* _Work order_
Starting from the line in which "SEC_EVENT. -/" appears, output every line down to the last line of the data below, exactly and without anything more.

[Stored data]
* * *

-- ==== Sys2Proof/Machine/Boot.lean ====
section
/-! DEFINITION. The two cores: boot, restarts, faults, watchdogs, the dump and the fatal state (R630 to R648, R653 to R656,
R662; chapter *Cores, caddy and the fatal dump*). -/

namespace Sys2Proof.Machine
open Reg

/-! ### The control area of BAR2 -/

/-- The bytes that a read of BAR2 below the data RAM returns: the rings, each doorbell as last written, the counts that the
module reports beside them, and the stored bytes of the window lanes (R179, R184, R306). -/
def State.ctrlByte (s : State) (o : Nat) : Byte :=
  if o < 0x3000 ∨ (0x8000 ≤ o ∧ o < 0x9000) then memByte s.mem (dataBase sidBar2 0 + o)
  else
    let a := o / 4 * 4
    let dword :=
      if a < 0x3040 ∧ a % 16 = 4 then s.rdi MBX_MB_STATUS_done ((a - 0x3000) / 16)
      else if a = 0x3040 then s.rd MBX_EVT_STATUS_evt_written
      else storeGetD 0 s.host.doorbells a
    BitVec.ofNat 8 (dword / 2 ^ (8 * (o % 4)))

/-! ### Firmware slots (R648) -/

/-- The slot record of an image (R647). -/
def slotRecord (b : List Byte) (ply : Nat) : List Byte :=
  let r := padTo 60 ([(1 : Byte), 0, 0, 0] ++ leBytes 4 b.length ++ (b.drop 8).take 12 ++ leBytes 8 ply ++ leBytes 4 (crc32 b))
  r ++ leBytes 4 (crc32 r)

/-- An image that verifies is stored into firmware slot `i`: the slot is not valid while it is written, and its record comes
last (R648). None: the caddy did not read back what was written. -/
def State.storeSlot (s : State) (i : Nat) (b : List Byte) : State × Bool :=
  let s1 := ((s.cadPut (cadSlotRec i) [0]).cadPut (cadSlot i) b).cadRead (cadSlot i) b.length
  if b.isEmpty || s1.rangePoison sidCaddy (cadSlot i) b.length || s1.cadGet (cadSlot i) b.length != b then (s1, false)
  else ((s1.cadPut (cadSlotRec i) (slotRecord b s1.clk.ply)).raise CORE_EVENT_fw_stored, true)

/-! ### Loading an image (R632) -/

/-- A core RAM filled from address 0, the rest of it zero, with fresh parity. -/
def State.fillRam (s : State) (sid size : Nat) (b : List Byte) : State :=
  (s.fillRange sid 0 size).storeBytes sid 0 (b.map some)

/-- A verified image is loaded and both cores start at their entries; `source` as CORE_STATUS.fw_source. -/
def State.loadImage (s : State) (b : List Byte) (source : Nat) (fallback : Bool) : State :=
  let ctl := recNat b 20 4
  let s1 := (s.fillRam 0x50 0x80000 ((b.drop 128).take ctl)).fillRam 0x51 0x40000 ((b.drop (128 + ctl)).take (recNat b 24 4))
  let s2 : State := { s1 with
    eupex := { s1.eupex with ctlFwVersion := recNat b 8 4, grdFwVersion := recNat b 12 4 }
    cores := { s1.cores with securityVersion := recNat b 16 4, caddyBoot := false, boot := none, ctlDead := false,
                             grdDead := false, ctlWdog := false, grdWdog := false } }
  ((((s2.wr CORE_STATUS_ctl_state 2).wr CORE_STATUS_grd_state 2).wr CORE_STATUS_fw_source source).wr CORE_STATUS_fallback
    (b2n fallback)).wr PWR_STATE_fw_state 1

/-! ### The boot record (R634 to R636) -/

/-- The boot record's place in BAR2. -/
def bootRec : Nat := 0x8FFC0

/-- Bytes of the boot record. -/
def State.bootNat (s : State) (o n : Nat) : Nat := s.bar2Nat (bootRec + o) n

/-- State, status and detail of the boot record, with the ply of the change. -/
def State.bootState (s : State) (state status detail : Nat) : State :=
  s.bar2Put (bootRec + 36) (leBytes 1 state ++ leBytes 1 status ++ leBytes 2 detail ++ leBytes 8 s.clk.ply)

/-- The running boot request ends refused; the ROM keeps waiting. -/
def State.bootRefused (s : State) (status detail : Nat) : State :=
  ({ s with cores := { s.cores with boot := none } } : State).bootState 5 status detail

/-- A boot record that may be acted on: its request number is new, and the module is in one of the states of R635. -/
def State.bootDue (s : State) : Bool :=
  s.bootNat 24 4 != s.bootNat 32 4 &&
    (s.fatal || s.rd PWR_STATE_fw_state == 3 || (s.rd PWR_STATE_fw_state == 0 && s.rd CORE_STATUS_boot_src == 1))

/-- Why a boot request cannot be acted on (R636). -/
def State.bootWrong (s : State) : Option Nat :=
  let req := s.bootNat 4 1
  let host : Bool := req == 1 || req == 3
  if s.bootNat 0 4 != 0x54384254 || !(req == 1 || req == 2 || req == 3) || (req == 3 && s.bootNat 5 1 > 1) then some stBadParam
  else if host && (s.bootNat 8 8 % 4096 != 0 || s.bootNat 16 4 < 704 || 655936 < s.bootNat 16 4) then some stBadParam
  else if host && !s.dmaOk then some stWrongState
  else none

/-- The module acts on the boot record: served, state and status first, then the request (R635), which takes the place of
one that runs (log entry 163). In the fatal state both cores restart from ROM (R645). -/
def State.bootServe (s : State) : State :=
  if !s.bootDue then s
  else
    let n := s.bootNat 24 4
    let begin_ (state status : Nat) : State :=
      ((s.bar2Put (bootRec + 32) (leBytes 4 n ++ leBytes 1 state ++ leBytes 1 status ++ leBytes 2 0 ++ leBytes 8 s.clk.ply)).wr
        CORE_BOOT_SERVED_served n)
    match s.bootWrong with
    | some st => ({ (begin_ 5 st).dropJobs (· == .bootImage) with cores := { s.cores with boot := none } } : State)
    | none =>
      let req := s.bootNat 4 1
      let s1 := (begin_ (if req = 2 then 2 else 1) 0).dropJobs (· == .bootImage)
      let s2 := if s.fatal then (s1.wr CORE_STATUS_ctl_state 1).wr CORE_STATUS_grd_state 1 else s1
      let run : BootRun := { request := req, slot := s.bootNat 5 1, addr := s.bootNat 8 8, len := s.bootNat 16 4, bytes := [] }
      let s3 : State := { s2 with cores := { s2.cores with boot := some run, caddyBoot := req == 2 } }
      if req = 2 then s3 else s3.dmaRead run.addr run.len .bootImage

/-- The answer of the image's DMA read: with poison the request ends POISONED; else the image is verified next (R636). -/
def State.bootImage (s : State) (data : List Byte) (poison : Bool) : State :=
  match s.cores.boot with
  | none => s
  | some r =>
    if poison then (s.bite 0 3 0 0xFFFF).bootRefused stPoisoned 0
    else ({ s with cores := { s.cores with boot := some { r with bytes := padTo r.len data } } } : State).bootState 2 0 0

/-- The ROM looks at the caddy slots: a poisoned one is reported in CADDY_EVENT, and an image that does not verify in
SEC_EVENT. -/
def State.noteSlots (s : State) : State :=
  let look (s : State) (i : Nat) : State :=
    let s1 := (s.cadRead (cadSlotRec i) 64).reportRange sidCaddy (cadSlotRec i) 64 3
    if !s1.slotValid i then s1
    else
      let s2 := s1.cadRead (cadSlot i) (recNat (s1.slotRec i) 4 4)
      let s3 := if s2.slotPoison i then
          (s2.raise CADDY_EVENT_caddy_poison).reportRange sidCaddy (cadSlot i) (recNat (s2.slotRec i) 4 4) 3 else s2
      if s3.slotVerifies i then s3 else s3.raise SEC_EVENT_fw_verify_fail
  let a := s.activeSlot
  let s1 := look s a
  if s.slotVerifies a then s1 else look s1 (1 - a)

/-- R633: the active slot, else the other one; neither: boot failed, and the BOOT_CADDY request that asked is refused (R636). -/
def State.bootCaddy (s : State) : State :=
  let s1 := s.noteSlots
  let asked := (s.cores.boot.map (·.request)) == some 2
  match s.bootSlot with
  | some (i, fb) => (if asked then s1.bootState 4 0 0 else s1).loadImage (s.slotImage i) i fb
  | none =>
    let s2 : State := { s1 with cores := { s1.cores with caddyBoot := false } }
    let s3 := (s2.wr PWR_STATE_fw_state 3).raise CORE_EVENT_boot_failed
    if asked then s3.bootRefused stNotFound 0 else s3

* * *

* _Result of this exercise_
SEC_EVENT. -/
def State.noteSlots (s : State) : State :=
  let look (s : State) (i : Nat) : State :=
    let s1 := (s.cadRead (cadSlotRec i) 64).reportRange sidCaddy (cadSlotRec i) 64 3
    if !s1.slotValid i then s1
    else
      let s2 := s1.cadRead (cadSlot i) (recNat (s1.slotRec i) 4 4)
      let s3 := if s2.slotPoison i then
          (s2.raise CADDY_EVENT_caddy_poison).reportRange sidCaddy (cadSlot i) (recNat (s2.slotRec i) 4 4) 3 else s2
      if s3.slotVerifies i then s3 else s3.raise SEC_EVENT_fw_verify_fail
  let a := s.activeSlot
  let s1 := look s a
  if s.slotVerifies a then s1 else look s1 (1 - a)

/-- R633: the active slot, else the other one; neither: boot failed, and the BOOT_CADDY request that asked is refused (R636). -/
def State.bootCaddy (s : State) : State :=
  let s1 := s.noteSlots
  let asked := (s.cores.boot.map (·.request)) == some 2
  match s.bootSlot with
  | some (i, fb) => (if asked then s1.bootState 4 0 0 else s1).loadImage (s.slotImage i) i fb
  | none =>
    let s2 : State := { s1 with cores := { s1.cores with caddyBoot := false } }
    let s3 := (s2.wr PWR_STATE_fw_state 3).raise CORE_EVENT_boot_failed
    if asked then s3.bootRefused stNotFound 0 else s3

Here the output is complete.